La crise économique est responsable de l’émergence de l’économie collaborative
Si internet joue aux yeux des Européens un rôle décisif dans l’essor de ces nouveaux modes de consommation, ils ne considèrent pas pour autant les évolutions technologiques comme ce qui explique le mieux l’émergence de ces pratiques.
A leurs yeux, c’est en effet avant tout le contexte économique qui provoque ce changement des comportements : avec la crise, les individus cherchent à dépenser le moins possible. Cette raison est avancée par 52% des Européens, et plus massivement encore dans les pays qui ont le plus adopté ces nouveaux codes de la débrouillardise : la France (69% citent le contexte économique), l’Italie (66%) et l’Espagne (59%). Seuls 18% l’expliquent avant tout par une véritable transformation de nos sociétés traduisant un besoin de retrouver du lien, de se passer des intermédiaires.
Il ne faudrait pas en conclure que ce phénomène est purement conjoncturel aux yeux des Européens : 73% pensent au contraire qu’il s’agit d’une tendance de fond et qu’il va s’accroître. Les Français en sont particulièrement convaincus (77%).
Vers une société plus solidaire ?
Interrogés sur la nature solidaire (ou non) d’un certain nombre de pratiques de consommation collaborative, les Européens considèrent globalement qu’elles relèvent de la solidarité, au moins en partie. Aux yeux d’une majorité d’Européens, pour relever pleinement de la solidarité, une action doit toujours apparaître désintéressée. Or la consommation collaborative ne répond qu’en partie à cette condition : le plus souvent, elle est la rencontre d’intérêts convergents. L’émergence de ces pratiques vient bousculer la conception traditionnelle (et plus restrictive) de la solidarité, héritée d’une conception de la charité qui suppose un acte unilatéral, pour la transformer en une multiplicité de relations où chacun peut trouver son compte.

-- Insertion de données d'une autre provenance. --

/-- GOs that leave the list, and a change of the tags that keeps or frees the GO's own. -/
theorem onLink (h : w.GoOut l t) (f : Link → Link) (hg : ∀ x ∈ (f (w.link m)).gos, x ∈ (w.link m).gos)
    (ht : m = l → (f (w.link m)).tags.get t = (w.link m).tags.get t ∨ (f (w.link m)).tags.get t = none) :
    (w.onLink m f).GoOut l t := by
  by_cases hm : m = l
  · subst hm
    refine ⟨fun x hx => ?_, fun k hk => ?_⟩
    · rw [onLink_link, if_pos rfl] at hx
      exact h.gos x (hg x hx)
    · rw [onLink_link, if_pos rfl] at hk
      rcases ht rfl with ht | ht <;> rw [ht] at hk
      · exact h.tags k hk
      · cases hk
  · have link : (w.onLink m f).link l = w.link l := (onLink_link _ _ _ _).trans (if_neg hm)
    exact h.same (by rw [link]) (by rw [link])

theorem tagFreed (h : w.GoOut l t) (k : TagHold) : (w.tagFreed m u k).GoOut l t := by
  refine same (w := w.onLink m fun j => { j with
    tags := j.tags.set u none, gos := j.gos.filter (·.tag != u), retry := true })
    (h.onLink _ (fun x hx => (List.mem_filter.1 hx).1) fun _ => ?_) rfl rfl
  by_cases hu : u = t
  · subst hu
    exact .inr (Tab.get_set_self _ _ _)
  · exact .inl (Tab.get_set_ne _ _ hu)

/-- The GO of a tag that is still pending is another one. -/
theorem removeGo (h : w.GoOut l t) {k : TagHold} (hk : (w.link m).tags.get u = some k) (hp : k.go = .pending) :
    (w.onLink m (Link.removeGo u)).GoOut l t := by
  refine h.onLink _ (fun x hx => (List.mem_filter.1 hx).1) fun hm => .inl (Tab.get_upd_ne _ _ fun hu => ?_)
  subst hm hu
  have sent := h.tags k hk
  rw [hp] at sent
  cases sent

theorem closeTag (h : w.GoOut l t) : (w.closeTag m u).GoOut l t := by
  cases hk : (w.link m).tags.get u with
  | none =>
    rw [closeTag_free hk]
    exact h
  | some k =>
    obtain ⟨removeFree, removed, freed, kept⟩ := closeTag_used hk
    by_cases hg : k.go = .pending ∧ ∀ x ∈ (w.link m).stage.filter fun x => x.tag == u.val + 1, x.keepsGo = false
    · by_cases hc : ((w.link m).stage.filter fun x => x.tag == u.val + 1) = []
      · rw [removeFree hg hc]
        exact (h.removeGo hk hg.1).tagFreed k
      · rw [removed hg hc]
        exact h.removeGo hk hg.1
    · by_cases hp : k.go = .pending ∨ ((w.link m).stage.filter fun x => x.tag == u.val + 1) ≠ []
      · rw [kept hg hp]
        exact h
      · rw [not_or, not_not] at hp
        rw [freed hg hp.1 hp.2]
        exact h.tagFreed k

theorem tidy (h : w.GoOut l t) (hd : w.undeferred) (e : Env) : (w.tidy e).GoOut l t :=
  ((tidyKeeps_undeferred (P := GoOut l t) (fun _ _ _ h => h.closeTag)
    fun _ _ h => h.onLink _ (fun _ hx => hx) fun _ => .inl rfl).tidy ⟨hd, h⟩ e).2

end GoOut

/-! ## The event (R124) -/

/-- The GO of a tag marked sent. -/
def goMarked (l : Fin 4) (t : Fin 15) (w : World) : World := w.onLink l fun k => { k with
  gos := k.gos.map fun g => if g.tag = t then { g with sent := true } else g
  tags := k.tags.upd t (Option.map fun h => { h with go := .sent }) }

/-- The entries of a GO. -/
def goEntries (w : World) (l : Fin 4) (t : Fin 15) : List Entry := (w.link l).stage.filter (·.tag == tagNo t)

/-- The GO sent and its entries settled, as it stands before the tests that follow. -/
def goSettled (l : Fin 4) (t : Fin 15) (w : World) : World :=
  (w.goMarked l t).each (w.goEntries l t) (World.goSettle l)

section
variable {w : World} {e : Env} {l m : Fin 4} {t : Fin 15} {x : Entry}

theorem mem_goEntries : x ∈ w.goEntries l t ↔ x ∈ (w.link l).stage ∧ x.tag = t.val + 1 := by
  simp [goEntries]

theorem goMarked_link : (w.goMarked l t).link l = { w.link l with
    gos := (w.link l).gos.map fun g => if g.tag = t then { g with sent := true } else g
    tags := (w.link l).tags.upd t (Option.map fun h => { h with go := .sent }) } :=
  (onLink_link _ _ _ _).trans (if_pos rfl)

theorem goMarked_stage : ((w.goMarked l t).link l).stage = (w.link l).stage := by rw [goMarked_link]

theorem goSent_eq : w.goSent e l t = (w.goSettled l t).tidy e := by
  have entries : (w.goMarked l t).goEntries l t = w.goEntries l t := by rw [goEntries, goMarked_stage, goEntries]
  rw [goSettled, ← entries]
  rfl

theorem goMarked_out : (w.goMarked l t).GoOut l t := by
  refine ⟨fun x hx ht => ?_, fun h hh => ?_⟩
  · rw [goMarked_link] at hx
    obtain ⟨g, -, rfl⟩ := List.mem_map.1 hx
    by_cases hg : g.tag = t
    · rw [if_pos hg]
    · rw [if_neg hg] at ht
      exact absurd ht hg
  · rw [goMarked_link] at hh
    obtain ⟨k, -, rfl⟩ := Option.map_eq_some_iff.1 ((Tab.get_upd_self _ _ _).symm.trans hh)
    rfl

theorem goSettled_out : (w.goSettled l t).GoOut l t := by
  obtain ⟨_, _, _, _, _, at_⟩ := goSettleEach_link (w.goMarked l t) l l (w.goEntries l t)
  exact goMarked_out.same (by rw [goSettled, at_]) (by rw [goSettled, at_])

theorem goSettled_undeferred (hd : w.undeferred) : (w.goSettled l t).undeferred := by
  intro m
  obtain ⟨_, _, _, _, _, at_⟩ := goSettleEach_link (w.goMarked l t) l m (w.goEntries l t)
  rw [goSettled, at_]
  exact undeferred_onLink hd rfl m

/-- Every driver of the link has the slots and the credits of its entries taken (R145). -/
theorem goSent_driver (a : Fin 16) : (w.goSent e l t).driver m a = if m = l then { w.driver m a with
    credits := (w.driver m a).credits
      + (w.link l).stage.countP fun x => x.tag == t.val + 1 && x.addr == a && x.goTakes
    occupied := (w.driver m a).occupied
      - (w.link l).stage.countP fun x => x.tag == t.val + 1 && x.addr == a && x.goTakes } else w.driver m a := by
  have marked : (w.goMarked l t).driver m a = w.driver m a :=
    ((Rosters.onLink w l _ rfl rfl rfl : w.Rosters (w.goMarked l t)).driver m a)
  simp only [Bool.and_assoc]
  rw [goSent_eq, ((Lists.refl _).tidy e).driver, goSettled, goSettleEach_driver, marked, goEntries, countP_filter_and]

/-- The link's broadcasts, once it has none, are none. -/
theorem goSent_bcast (hb : (w.link l).bcast = none) : ((w.goSent e l t).link l).bcast = none := by
  have settled : ((w.goSettled l t).link l).bcast = none := by
    obtain ⟨_, _, _, _, _, at_⟩ := goSettleEach_link (w.goMarked l t) l l (w.goEntries l t)
    rw [goSettled, at_, goMarked_link]
    exact hb
  rw [goSent_eq]
  rcases (((Lists.refl (w.goSettled l t)).tidy e).wires l).bcast with h | ⟨h, -⟩
  · exact h.trans settled
  · exact h

/-! ### With nothing deferred -/

section
variable (hd : w.undeferred)
include hd

theorem goSent_tidied : (w.goSettled l t).Tidied (w.goSent e l t) := by
  rw [goSent_eq]
  exact tidy_tidied _ e (goSettled_undeferred hd)

theorem goSent_stage : ((w.goSent e l t).link l).stage = ((w.goSettled l t).link l).stage :=
  (goSent_tidied hd).stage l

theorem goSent_players : (w.goSent e l t).players = w.players :=
  (goSent_tidied hd).players.trans (goSettleEach_players (w := w.goMarked l t))

theorem goSent_out : (w.goSent e l t).GoOut l t := by
  rw [goSent_eq]
  exact goSettled_out.tidy (goSettled_undeferred hd) e

/-- No entry of the GO is QUEUED, SENT or STAGED. -/
theorem goSent_early : ∀ x ∈ ((w.goSent e l t).link l).stage, x.tag = t.val + 1 → ¬x.early := by
  rw [goSent_stage hd]
  refine goSettleEach_early (fun x => x.tag = t.val + 1) fun y hy ht _ => mem_goEntries.2 ⟨?_, ht⟩
  rw [← goMarked_stage (t := t)]
  exact hy

theorem goSent_committed (h : x.goTakes = true) (hx : x ∈ (w.link l).stage) (ht : x.tag = t.val + 1)
    (only : ∀ y ∈ (w.link l).stage, y.tag = t.val + 1 → y.addr = x.addr → y = x) :
    ((w.goSent e l t).zone (zoneAt l x.addr)).committed = some x.look := by
  rw [(goSent_tidied hd).zone]
  exact goSettleEach_committed h (mem_goEntries.2 ⟨hx, ht⟩) fun y hy =>
    only y (mem_goEntries.1 hy).1 (mem_goEntries.1 hy).2

theorem goSent_gone (h : x.goTakes = true) (hx : x ∈ (w.link l).stage) (ht : x.tag = t.val + 1) :
    (∀ y ∈ ((w.goSent e l t).link l).stage, y.ref ≠ x.ref)
    ∧ ∀ i ∈ ((w.goSent e l t).link l).pending, i.ref ≠ x.ref := by
  rw [goSent_stage hd, (goSent_tidied hd).pending]
  exact goSettleEach_gone h (mem_goEntries.2 ⟨hx, ht⟩)

section
variable (hx : x ∈ (w.link l).stage) (only : ∀ y ∈ (w.link l).stage, y.ref = x.ref → y = x)
include hx only

/-- An entry of another tag stays, and so does one that the GO neither takes nor makes late. -/
theorem goSent_stays (h : x.tag = t.val + 1 → x.state ≠ .queued ∧ x.state ≠ .sent ∧ x.goTakes ≠ true) :
    x ∈ ((w.goSent e l t).link l).stage := by
  rw [goSent_stage hd]
  refine goSettleEach_stays (by rw [goMarked_stage]; exact hx) fun y hy hr v => ?_
  obtain ⟨hy, ht⟩ := mem_goEntries.1 hy
  obtain rfl := only y hy hr
  obtain ⟨hq, hs, hn⟩ := h ht
  exact goSettle_other hq hs hn

theorem goSent_moved {s : EntryState} (ht : x.tag = t.val + 1)
    (hs : ∀ v : World, v.goSettle l x = v.setEntry l x.ref s) :
    { x with state := s } ∈ ((w.goSent e l t).link l).stage := by
  rw [goSent_stage hd]
  exact goSettleEach_moved hs (by rw [goMarked_stage]; exact hx) (mem_goEntries.2 ⟨hx, ht⟩) fun y hy =>
    only y (mem_goEntries.1 hy).1

end
end
end
end World
end Sys2Proof.Machine
end

section
/-! SUPPORT. The end of a frame's sending (R143): a broadcast leaves the wire, an addressed frame waits for its reply,
and its first sending is reported to the dispatcher (R121, R125, R131). -/

namespace Sys2Proof.Machine
namespace World

section
variable {w v : World} {e : Env} {l : Fin 4} {x : Transfer} {ref : Nat} {y : Entry}

/-! ## A broadcast -/

/-- The broadcast off the wire. -/
def broadcastEnded (l : Fin 4) (w : World) : World := w.onLink l fun k => { k with bcast := none }

theorem broadcastEnded_link : (w.broadcastEnded l).link l = { w.link l with bcast := none } :=
  (onLink_link _ _ _ _).trans (if_pos rfl)

theorem frameSent_force (h : (w.link l).bcast = some .force) : w.frameSent e l = w.broadcastEnded l := by
  simp only [frameSent, h]
  rfl

theorem frameSent_wake (h : (w.link l).bcast = some .wake) : w.frameSent e l = (w.broadcastEnded l).wakeSent l := by
  simp only [frameSent, h]
  rfl

theorem frameSent_go {t : Fin 15} (h : (w.link l).bcast = some (.go t)) :
    w.frameSent e l = (w.broadcastEnded l).goSent e l t := by
  simp only [frameSent, h]
  rfl

theorem wakeSent_warming (h : (w.link l).state = .warming) : w.wakeSent l = w := if_pos h

theorem wakeSent_other (h : (w.link l).state ≠ .warming) : w.wakeSent l =
    { w with ctl := { w.ctl with restartWake := w.ctl.restartWake.set l false } } := if_neg h

/-! ## An addressed frame -/

/-- The frame sent waits for its reply, and its driver has been spoken to (R140, R148). -/
def awaiting (l : Fin 4) (x : Transfer) (w : World) : World :=
  (w.onLink l fun k => { k with
    transfer := some { x with onWire := false, ticks := 0, reported := true } }).onDriver l x.addr
      fun d => { d with quiet := 0 }

theorem awaiting_rest (m : Fin 4) : ((w.awaiting l x).link m).stage = (w.link m).stage
    ∧ ((w.awaiting l x).link m).deferred = (w.link m).deferred := by
  rw [awaiting, onDriver, onLink_link, onLink_link]
  split <;> exact ⟨rfl, rfl⟩

theorem awaiting_entryOf : (w.awaiting l x).entryOf l ref = w.entryOf l ref := by
  rw [entryOf, (awaiting_rest l).1]
  rfl

theorem awaiting_undeferred (h : w.undeferred) : (w.awaiting l x).undeferred := fun m => (awaiting_rest m).2.trans (h m)

section
variable (hb : (w.link l).bcast = none) (ht : (w.link l).transfer = some x) (hw : x.onWire = true)
include hb ht hw

theorem frameSent_repeat (h : x.reported = true) : w.frameSent e l = w.awaiting l x := by
  simp only [frameSent, hb, ht, hw, h]
  rfl

theorem frameSent_first (h : x.reported = false) : w.frameSent e l = (w.awaiting l x).reportSent e l x.frame := by
  simp only [frameSent, hb, ht, hw, h]
  rfl

end

theorem reportSent_unreported (h : x.frame.ref? = none) : w.reportSent e l x.frame = w := by
  unfold reportSent
  cases hf : x.frame with
  | stage | take | drop => rw [hf] at h; cases h
  | refresh | poll | probe | sleep => rfl

theorem reportSent_gone (h : x.frame.ref? = some ref) (hn : w.entryOf l ref = none) :
    w.reportSent e l x.frame = w := by
  unfold reportSent
  cases hf : x.frame <;> rw [hf] at h <;> cases h
  · simp only [stageSent, hn]
  · simp only [takeSent, hn]
  · simp only [dropSent, hn]

theorem stageSent_entry (h : w.entryOf l ref = some y) : w.stageSent l ref =
    (w.setEntry l ref (if y.state = .late then .lateSent else .sent)).onDriver l y.addr fun d =>
      { d with credits := d.credits - 1 } := by
  simp only [stageSent, h]

/-- An entry's TAKE sent: the entry ended, and a group's take counted late (R125, R128). -/
def tookEntry (e : Env) (l : Fin 4) (y : Entry) (w : World) : World :=
  if y.group.isSome then (w.endEntry l y .taken).countTake e y.player Counters.addLate else w.endEntry l y .taken

theorem takeSent_entry (h : w.entryOf l ref = some y) : w.takeSent e l ref = (w.tookEntry e l y).tidy e := by
  simp only [takeSent, h]
  rfl

theorem tookEntry_link (m : Fin 4) : (w.tookEntry e l y).link m = (w.endEntry l y .taken).link m := by
  unfold tookEntry
  split
  · exact countTake_link _ _ _ _ _
  · rfl

theorem tookEntry_zone (z : Fin 64) : (w.tookEntry e l y).zone z = (w.endEntry l y .taken).zone z := by
  unfold tookEntry
  split
  · exact countTake_zone _ _ _ _ _
  · rfl

/-- What a TAKE sent leaves of its entry, where nothing is deferred. -/
theorem takeSent_settles (h : w.entryOf l ref = some y) (hd : w.undeferred) :
    ((w.takeSent e l ref).zone (zoneAt l y.addr)).committed = some y.look
    ∧ (∀ z ∈ ((w.takeSent e l ref).link l).stage, z.ref ≠ ref)
    ∧ ∀ p, y.group.isSome = true → y.player = some p → (w.player p).state ≠ .free →
      ((w.takeSent e l ref).player p).counters = (w.player p).counters.addLate
      ∧ ((w.takeSent e l ref).notices.get NoticeKind.lateTake.no).pending = true := by
  have quiet : (w.tookEntry e l y).undeferred := fun m => by
    rw [tookEntry_link]
    exact undeferred_endEntry .taken hd m
  have tidied := tidy_tidied _ e quiet
  rw [takeSent_entry h]
  refine ⟨?_, ?_, fun p hg hp hf => ⟨?_, ((Kept.refl _).tidy e).raised _ ?_⟩⟩
  · rw [tidied.zone, tookEntry_zone, endEntry_taken_committed]
  · rw [tidied.stage, tookEntry_link, ← entryOf_ref h]
    exact endEntry_stage_ref .taken
  · rw [tidied.player, tookEntry, if_pos hg, countTake_player, if_pos ⟨hp, hf⟩]
    rfl
  · rw [tookEntry, if_pos hg, hp, countTake, endEntry_player, if_neg hf]
    exact raise_pending _ e .lateTake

Ces pratiques ont pour conséquence de conduire à une société plus solidaire (69% le pensent dont 11% « tout à fait »). Les Espagnols (84%), Italiens (76%), Polonais (76%) et Français (74%) en sont les plus convaincus. Dans ces pays où le système étatique de protection sociale apparaît comme défaillant ou en perte de vitesse, ces nouvelles pratiques apparaissent comme une nouvelle façon d’être solidaire, et de reprendre le contrôle sur son destin. Ce n’est d’ailleurs pas un hasard si ces pratiques se développent le plus dans les pays dans lesquels on craint le plus aujourd’hui de basculer dans la précarité : la Pologne, l’Italie, l’Espagne… et la France.